Broadcasting follows specific rules: arrays are compared from right to left, and dimensions must match or be 1.

Copying Arrays

Understanding when copies happen is crucial for performance:

import numpy as np

arr = np.array([1, 2, 3])

# Assignment creates a view, not a copy
view = arr[0:2]
print(view.base is arr)  # True — shares memory

# Explicit copy
copy = arr.copy()
print(copy.base is arr)  # False — independent memory

# Some operations always return copies
transposed = arr.T  # For 1D, returns same array but may behave differently in 2D
flattened = arr.flatten()  # Always creates a new array

# Use base to check if array is a view
arr = np.arange(6).reshape(2, 3)
view = arr[0]
print(view.base is arr)  # True — view shares memory

Working with Dates

NumPy has basic datetime support:

import numpy as np

# Create datetime64 arrays
dates = np.array('2024-01-01', dtype='datetime64') + np.arange(5)
print(dates)
# ['2024-01-01' '2024-01-02' '2024-01-03' '2024-01-04' '2024-01-05']

# Datetime arithmetic
start = np.datetime64('2024-01-01')
end = np.datetime64('2024-01-10')
print(end - start)  # 9 days

# Extract components
print(dates.astype('datetime64[D]').astype(int))  # Day of month

Getting Started

NumPy arrays are the backbone of numerical computing in Python. They’re faster than lists, support vectorized operations, and integrate with virtually every scientific Python library.

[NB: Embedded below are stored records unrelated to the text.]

/-- The boundary of a group after its commit, steps 2 to 7 of R282. -/
def State.boundary (s : State) (g : Nat) : State :=
  let s := ((s.grpEnts g).filter (fun q => (s.brsEnt q).state == 6)).foldl (fun (s : State) q => s.removeEnt q) s
  let s := ((s.migrations g).elasticHandovers g).cardSwaps
  let x := s.brsGrp g
  if s.grpState g = 5 then
    let i := s.grpInst g
    let s := ((s.endAll g stCancelled).destroyGroup g false).answer stOk
    match x.destroyTag with | some t => s.brsReply i 0x41 t | none => s
  else if x.reclaim then (s.endAll g stPreempted).destroyGroup g true
  else
    let s := if x.hold ∧ s.grpState g = 1 then (s.setBrsGrp g { x with hold := false }).setGrpState g 2 else s
    if s.grpState g = 2 ∨ s.grpState g = 3 then s else s.admitAndBuild g

/-! ### Commands (R263 to R266) -/

/-- The sum of the quotas of the groups of a partition. -/
def State.quotaLeft (s : State) (p : Nat) : Nat := s.fld (BRS_PART_QUOTA p) 0 16 - s.fld (BRS_PART_USED p) 0 16

/-- A limit of R258 broken, or a range, a pool or a slab that row 3 of Table 10.5 refuses; g0 to g2: the payload. -/
def State.grpBad (s : State) (g0 g1 g2 : Nat) : Bool :=
  let first := bits g0 0 9
  let n := bits g0 9 9
  let page := 16 * 2 ^ bits g1 14 3
  let kv := bits g1 20 6
  let sp := bits g1 26 7
  let nb := bits g2 0 20 / page
  let quota := bits g1 33 13
  let spOk := sp == 0x7F || (decide (sp < 64) && s.fld (MEM_POOL_CFG sp) 1 2 == 1 && s.fld (MEM_POOL_CFG sp) 0 1 == 1
    && s.fld (MEM_POOL_CFG sp) 3 4 == s.fld (MEM_POOL_CFG kv) 3 4)
  decide (s.grade.lcs < first + n)
    || (List.range 64).any (fun g => s.grpState g != 0 && decide (s.grpLcFirst g < first + n)
        && decide (first < s.grpLcFirst g + s.grpLcCount g))
    || s.fld (MEM_POOL_CFG kv) 0 1 == 0 || s.fld (MEM_POOL_CFG kv) 1 2 != 0 || !spOk
    || decide (4096 < bits g0 34 13) || decide (8192 < bits g0 47 14) || decide (8192 < bits g1 0 14)
    || decide (bits g0 47 14 < bits g1 0 14) || decide (4096 < quota) || bits g2 0 20 % page != 0
    || decide (16384 < bits g0 34 13 * bits g1 17 3)
    || decide (bits g2 20 12 * 0x200000 < 0x400000 + alignUp (quota * nb * 4) 0x200000)

/-- Row 1 of Table 10.5. -/
def grpReserved (g0 g1 g2 : Nat) : Bool :=
  bits g0 61 3 != 0 || bits g1 46 18 != 0 || bits g2 45 19 != 0 || bits g2 32 13 != 0
    || bits g0 9 9 == 0 || bits g0 18 16 == 0 || bits g0 34 13 == 0 || bits g0 47 14 == 0 || bits g1 0 14 == 0
    || bits g1 33 13 == 0 || bits g2 0 20 == 0 || decide (4 < bits g1 14 3)
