-- ==== Sys2Proof/Machine/Fec.lean ====
section
/-!
DEFINITION. Machine/Fec.lean: the FEC array (R349 to R358): job queues and their checks, the choice of code blocks, rate
matching, HARQ combining, completion, cancel and reset. What TS 38.212 fixes and the spec does not restate is marked
PRESUMED in the assumption log; the codes themselves are free values.
-/
namespace Sys2Proof.Machine

/-! ### Descriptor fields (Table 13.5) -/

def fecOp (d : Nat) : Nat := bits d 0 8
def fecPrio (d : Nat) : Nat := bits d 8 2
def fecNew (d : Nat) : Bool := bit d 10
def fecBg (d : Nat) : Nat := bits d 11 1
def fecRv (d : Nat) : Nat := bits d 12 2
def fecTag (d : Nat) : Nat := bits d 16 16
def fecGen (d : Nat) : Nat := bits d 32 16
def fecCell (d : Nat) : Nat := bits d 48 8
def fecListL (d : Nat) : Nat := bits d 56 5
def fecTbs (d : Nat) : Nat := bits d 64 24
def fecZ (d : Nat) : Nat := bits d 88 9
def fecC (d : Nat) : Nat := bits d 97 8
def fecCbg (d : Nat) : Nat := bits d 105 4
def fecE0 (d : Nat) : Nat := bits d 112 24
def fecE1 (d : Nat) : Nat := bits d 136 24
def fecNe0 (d : Nat) : Nat := bits d 160 8
def fecMaxIter (d : Nat) : Nat := bits d 193 6
def fecCinit (d : Nat) : Nat := bits d 200 31
def fecIn (d : Nat) : Nat := bits d 256 48
def fecOut (d : Nat) : Nat := bits d 304 48
def fecDeadline (d : Nat) : Nat := bits d 352 32

/-- Bits per symbol of the qm code. -/
def fecQm (d : Nat) : Nat := listGet 1 [1, 2, 4, 6, 8] (bits d 61 3)

/-- A decode job? -/
def fecDec (d : Nat) : Bool := fecOp d == 1 || fecOp d == 3

/-- An LDPC job? -/
def fecLdpc (d : Nat) : Bool := fecOp d == 1 || fecOp d == 2

/-- Rate-matched bits of code block i, of the blocks before it, of all. -/
def fecE (d i : Nat) : Nat := if i < fecNe0 d then fecE0 d else fecE1 d
def fecEBefore (d i : Nat) : Nat := min i (fecNe0 d) * fecE0 d + (i - fecNe0 d) * fecE1 d
def fecETotal (d : Nat) : Nat := fecEBefore d (fecC d)

/-! ### Segmentation and CRCs of TS 38.212 -/

/-- A lifting size. -/
def isLifting (z : Nat) : Bool :=
  [2, 3, 5, 7, 9, 11, 13, 15].any (fun a => (List.range 8).any (fun j => a * 2 ^ j == z && decide (z ≤ 384)))

/-- Bits of the TB's CRC. -/
def tbCrcLen (a : Nat) : Nat := if a ≤ 3824 then 16 else 24

/-- Bits of each code block before filling. -/
def fecKprime (d : Nat) : Nat :=
  let b := fecTbs d + tbCrcLen (fecTbs d)
  if fecC d ≤ 1 then b else (b + 24 * fecC d) / fecC d

/-- Information columns used for the choice of z. -/
def fecKb (d : Nat) : Nat :=
  let b := fecTbs d + tbCrcLen (fecTbs d)
  if fecBg d = 0 then 22 else if 640 < b then 10 else if 560 < b then 9 else if 192 < b then 8 else 6

/-- Do tbs, bg, z and c agree? -/
def fecSegOk (d : Nat) : Bool :=
  let b := fecTbs d + tbCrcLen (fecTbs d)
  let kcb := if fecBg d = 0 then 8448 else 3840
  let c := if b ≤ kcb then 1 else ceilDiv b (kcb - 24)
  let fits (z : Nat) : Bool := decide (fecKprime d ≤ fecKb d * z)
  fecC d == c && (c == 1 || (b + 24 * c) % c == 0) && fits (fecZ d)
    && (List.range (fecZ d)).all (fun z => !(isLifting z) || !(fits z))

/-- Information bits and circular-buffer length of a code block; the buffer in use, limited when lbrm = 1. -/
def fecK (d : Nat) : Nat := (if fecBg d = 0 then 22 else 10) * fecZ d
def fecN (d : Nat) : Nat := (if fecBg d = 0 then 66 else 50) * fecZ d
def fecNcb (d : Nat) : Nat := if bit d 192 then bits d 168 24 else fecN d

/-- The CRC of n bits, bit 0 first; bit k of the answer is the k-th parity bit sent. -/
def crcBits (poly len n v : Nat) : Nat :=
  let r := (List.range n).foldl (fun r i =>
    let top := (r >>> (len - 1)) % 2 != (v >>> i) % 2
    let r := (r * 2) % 2 ^ len
    if top then r ^^^ poly else r) 0
  (List.range len).foldr (fun k acc => (r >>> (len - 1 - k)) % 2 + 2 * acc) 0

def tbCrc (a v : Nat) : Nat := if a ≤ 3824 then crcBits 0x1021 16 a v else crcBits 0x864CFB 24 a v
def cbCrc (n v : Nat) : Nat := crcBits 0x800063 24 n v

/-- n bits of a function of the bit number, as one number. -/
def natOfBits (n : Nat) (f : Nat → Bool) : Nat := (List.range n).foldr (fun i acc => b2n (f i) + 2 * acc) 0

/-! ### Scrambling (TS 38.211): the length-31 Gold sequence -/

def gold1 (x : Nat) : Nat := x / 2 + ((x + x / 8) % 2) * 2 ^ 30
def gold2 (x : Nat) : Nat := x / 2 + ((x + x / 2 + x / 4 + x / 8) % 2) * 2 ^ 30

def goldSkip : Nat → Nat × Nat → Nat × Nat
  | 0, x => x
  | n + 1, x => goldSkip n (gold1 x.1, gold2 x.2)

def goldRun : Nat → Nat × Nat → Nat
  | 0, _ => 0
  | n + 1, x => (x.1 + x.2) % 2 + 2 * goldRun n (gold1 x.1, gold2 x.2)

/-- n bits of the sequence of c_init from bit off on. -/
def goldSeq (cinit off n : Nat) : Nat := goldRun n (goldSkip (1600 + off) (1, cinit))

/-! ### Rate matching and combining (R354, R355) -/

/-- The filler positions of the circular buffer: from the first to one past the last. -/
def fecFill (d : Nat) : Nat × Nat :=
  let n := min (fecNcb d) (fecN d)
  (min n (fecKprime d - 2 * fecZ d), min n (fecK d - 2 * fecZ d))

/-- The first position that a redundancy version sends. -/
def fecK0 (d : Nat) : Nat :=
  let m := if fecBg d = 0 then listGet 0 [0, 17, 33, 56] (fecRv d) else listGet 0 [0, 13, 25, 43] (fecRv d)
  m * fecNcb d / fecN d * fecZ d

/-- Positions of the buffer that are sent, and the order number of the first that is. -/
def fecSent (d : Nat) : Nat := min (fecNcb d) (fecN d) - ((fecFill d).2 - (fecFill d).1)
def fecRank0 (d : Nat) : Nat :=
  let f := fecFill d
  let k := fecK0 d
  k - (min k f.2 - min k f.1)

/-- The position of rate-matched bit k before interleaving. -/
def fecPos (d k : Nat) : Nat :=
  let f := fecFill d
  let i := (fecRank0 d + k) % max 1 (fecSent d)
  if i < f.1 then i else i + (f.2 - f.1)

/-- The order number, from the redundancy version's start, of position p. -/
def fecRank (d p : Nat) : Nat :=
  let f := fecFill d
  let i := if p < f.1 then p else p - (f.2 - f.1)
  (i + fecSent d - fecRank0 d % max 1 (fecSent d)) % max 1 (fecSent d)

/-- The bit before interleaving that bit t of a block of e bits carries, and back. -/
def deinterleave (qm e t : Nat) : Nat := (t % qm) * (e / qm) + t / qm
def interleave (qm e k : Nat) : Nat := (k % max 1 (e / qm)) * qm + k / max 1 (e / qm)

/-- An 8-bit soft value, kept within ±127. -/
def softOf (raw t : Nat) : Int := clampInt (-127) 127 (toSigned 8 (bits raw (8 * t) 8))

/-- Descrambled LLR t of a block that starts at bit off of the transmission (R350). -/
def descramble (raw mask t : Nat) : Int := if bit mask t then -(softOf raw t) else softOf raw t

/-- The soft values of block i after combining its LLRs onto what is stored (R355); filler positions hold +127. -/
def fecCombine (d i raw : Nat) (stored : Nat → Int) : List Int :=
  let e := fecE d i
  let mask := goldSeq (fecCinit d) (fecEBefore d i) e
  let f := fecFill d
  tabulate (fecNcb d) (fun p =>
    if f.1 ≤ p ∧ p < f.2 then 127
    else if min (fecNcb d) (fecN d) ≤ p then 0
    else (List.range (e / max 1 (fecSent d) + 1)).foldl (fun v r =>
      let k := fecRank d p + r * fecSent d
      if k < e ∧ 0 < fecSent d then clampInt (-127) 127 (v + descramble raw mask (interleave (fecQm d) e k)) else v) (stored p))

/-- The rate-matched, interleaved and scrambled bits of block i of an encoder (R350). -/
def fecMatch (d i code : Nat) : Nat :=
  let e := fecE d i
  natOfBits e (fun t => bit code (fecPos d (deinterleave (fecQm d) e t))) ^^^ goldSeq (fecCinit d) (fecEBefore d i) e

/-- The TB with its CRC, cut into the information bits of block i with its own CRC. -/
def fecBlockInfo (d tb i : Nat) : Nat :=
  let b := tb + tbCrc (fecTbs d) tb <<< fecTbs d
  if fecC d ≤ 1 then b
  else
    let n := fecKprime d - 24
    let v := bits b (i * n) n
    v + cbCrc n v <<< n

/-- The circular buffer of block i: the information bits past the two punctured columns, then the parity bits. -/
def fecCode (d info : Nat) : Nat :=
  let sys := fecK d - 2 * fecZ d
  bits info (2 * fecZ d) sys + bits (Config.ldpcParity (fecBg d) (fecZ d) info) 0 (fecN d - sys) <<< sys

/-- Does a decoded block pass its CRC (the TB's where there is one block, R355)? -/
def fecCbPass (d v : Nat) : Bool :=
  let k := fecKprime d
  if fecC d ≤ 1 then bits v (fecTbs d) (tbCrcLen (fecTbs d)) == tbCrc (fecTbs d) (bits v 0 (fecTbs d))
  else bits v (k - 24) 24 == cbCrc (k - 24) (bits v 0 (k - 24))

/-- The decoded TB and its CRC, from the blocks. -/
def fecJoin (d : Nat) (bs : List FecCb) : Nat :=
  let n := if fecC d ≤ 1 then fecKprime d else fecKprime d - 24
  bs.zipIdx.foldl (fun v b => v + bits b.1.out 0 n <<< (b.2 * n)) 0

def fecTbOk (d v : Nat) : Bool := bits v (fecTbs d) (tbCrcLen (fecTbs d)) == tbCrc (fecTbs d) (bits v 0 (fecTbs d))

/-! ### HARQ buffers (R354) -/

/-- A word of a cell's descriptor, and a field of it (Table 13.9). -/
def State.cellFld (s : State) (c lo w : Nat) : Nat :=
  bits (s.reg (FEC_CELL c 0) + s.reg (FEC_CELL c 1) <<< 64 + s.reg (FEC_CELL c 2) <<< 128 + s.reg (FEC_CELL c 3) <<< 192
    + s.reg (FEC_CELL c 4) <<< 256) lo w

/-- The state of a cell (Table 13.10). -/
def State.cellState (s : State) (c : Nat) : Nat := s.fld (FEC_CELL_STAT c) 0 3

/-- ACTIVE or HOLDOVER. -/
def State.cellOn (s : State) (c : Nat) : Bool := s.cellState c == 2 || s.cellState c == 3

/-- Bytes of a code block in a HARQ buffer, of the whole buffer; its offset in the cell's region; its address. -/
def harqStride (d : Nat) : Nat := alignUp (fecNcb d) 64
def harqLen (d : Nat) : Nat := 64 + fecC d * harqStride d
def harqOff (d : Nat) : Nat := bits d 384 32 * 64
def State.harqAddr (s : State) (d : Nat) : Nat :=
  s.fld MEM_HARQ_BASE 0 48 + s.cellFld (fecCell d) 128 14 * mib + harqOff d
def State.harqBlock (s : State) (d i : Nat) : Nat := s.harqAddr d + 64 + i * harqStride d

/-- Do the HARQ ranges of two decode jobs overlap (R352)? -/
def State.harqOverlap (s : State) (a b : Nat) : Bool :=
  fecOp a == 1 && fecOp b == 1 && decide (s.harqAddr a < s.harqAddr b + harqLen b)
    && decide (s.harqAddr b < s.harqAddr a + harqLen a)

/-- Do n bytes at a lie inside granted buffers of a pool that partition p owns (Table 13.6, row 7)? -/
def State.inGranted (s : State) (p a n : Nat) : Bool :=
  (List.range 64).any (fun q =>
    let c := s.poolCfg q
    let b0 := (a - c.2.2.2.1) / c.2.2.1
    let b1 := (a + n - 1 - c.2.2.2.1) / c.2.2.1
    c.1 && s.fld (MEM_POOL_CFG q) 24 4 == p && decide (c.2.2.2.1 ≤ a) && decide (b1 < c.2.1)
      && (List.range (b1 + 1 - b0)).all (fun i => (Tbl.get none (s.pool q).owners (b0 + i)).isSome))

/-! ### Queues and completion (R350, R356) -/

/-- Jobs of queue q that have started, and those that have not. -/
def State.fecRunning (s : State) (q : Nat) : Nat := (s.fec.jobs.filter (fun j => j.q == q && j.started)).length
def State.fecQueued (s : State) (q : Nat) : Nat := (s.fec.jobs.filter (fun j => j.q == q && !j.started)).length

/-- FEC_QSTAT follows the jobs. -/
def State.fecSync (s : State) (q : Nat) : State :=
  (s.setFld (FEC_QSTAT q) 0 6 (s.fecQueued q)).setFld (FEC_QSTAT q) 6 8 (s.fecRunning q)

/-- Free records of a completion ring. -/
def State.fecRoom (s : State) (q : Nat) : Nat :=
  (s.fld (FEC_QRPTR q) 0 8 + 255 - s.fld (FEC_QSTAT q) 14 8) % 256

/-- Raise an event in the timed context of a logical core. -/
def State.raiseLc (s : State) (lc e : Nat) : State :=
  let pc := s.physCtx lc .timed
  if pc = noCore then s else s.raiseEvt pc .timed e

/-- Write a record into the ring and raise evt. -/
def State.fecPut (s : State) (q r : Nat) : State :=
  let w := s.fld (FEC_QSTAT q) 14 8
  let s := s.devWrite (s.fld (FEC_QRING q) 0 48 + 32 * w) 32 r
  let s := s.setFld (FEC_QSTAT q) 14 8 (w + 1)
  s.raiseLc (s.fld (FEC_QCFG q) 14 9) (s.fld (FEC_QCFG q) 23 8)

/-- Records that waited for room. -/
def State.fecDrain (s : State) (q : Nat) : Nat → State
  | 0 => s
  | n + 1 =>
    match Tbl.get [] s.fec.recs q with
    | [] => s
    | r :: t =>
      if s.fecRoom q = 0 then s
      else ({ s with fec := { s.fec with recs := Tbl.put [] s.fec.recs q t } }.fecPut q r).fecDrain q n

/-- A completion record (Table 13.7) of an owner's generation; one of a generation that has moved on is discarded
(R204). -/
def State.fecRecord (s : State) (q inst gen r : Nat) : State :=
  if gen ≠ s.instGen inst then s.bump XLT_STALE_CNT
  else
    let l := Tbl.get [] s.fec.recs q
    { s with fec := { s.fec with recs := Tbl.put [] s.fec.recs q (l ++ [r]) } }.fecDrain q (l.length + 1)

/-- The fields every record has. -/
def State.fecRecBase (s : State) (d status : Nat) (late : Bool) : Nat :=
  fecTag d + fecGen d <<< 16 + status <<< 32 + b2n late <<< 42 + (s.nowNs % 2 ^ 32) <<< 96

/-- Complete a job that wrote nothing. -/
def State.fecEnd (s : State) (q inst gen d status : Nat) (late : Bool := false) : State :=
  let s := if late then (s.bump FEC_LATE_CNT).event FEC_EVENT 0 else s
  s.fecRecord q inst gen (s.fecRecBase d status late)

/-- The owner of a queue, and its partition. -/
def State.fecOwner (s : State) (q : Nat) : Nat := s.fld (FEC_QCFG q) 1 9
def State.fecPart (s : State) (q : Nat) : Nat := s.fld (FEC_QCFG q) 10 4

/-- Row 3 of Table 13.6. -/
def State.fecBad3 (s : State) (d : Nat) : Bool :=
  fecOp d == 0 || decide (4 < fecOp d) || decide (4 < bits d 61 3) || bits d 14 2 != 0 || bits d 109 3 != 0 || bit d 199
    || bit d 231 || bits d 252 4 != 0 || bits d 416 96 != 0 || (fecOp d != 1 && fecMaxIter d != 0)
    || (fecOp d != 3 && fecListL d != 0) || !(s.cellOn (fecCell d))

/-- Row 6 of Table 13.6. -/
def fecBad6 (d : Nat) : Bool :=
  (fecOp d == 1 && (fecMaxIter d == 0 || decide (32 < fecMaxIter d)))
    || (fecOp d == 3 && !([1, 2, 4, 8].contains (fecListL d))) || fecC d == 0 || decide (152 < fecC d)
    || (fecLdpc d && !(isLifting (fecZ d))) || fecE0 d == 0 || decide (fecC d < fecNe0 d)
    || (fecE1 d == 0 && decide (fecNe0 d < fecC d)) || (bit d 192 && bits d 168 24 == 0)
    || (if fecLdpc d then !(fecSegOk d) else decide (2 < fecC d))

The key concepts to remember:

Create arrays using np.array(), np.zeros(), np.arange(), and so on
Index using brackets, boolean masks, or fancy indexing
Operations apply element-wise by default
Broadcasting handles different-shaped arrays automatically
Use .copy() when you need an independent array

From here, explore NumPy’s linear algebra module (np.linalg), random number generation (np.random), and integration with pandas for data analysis.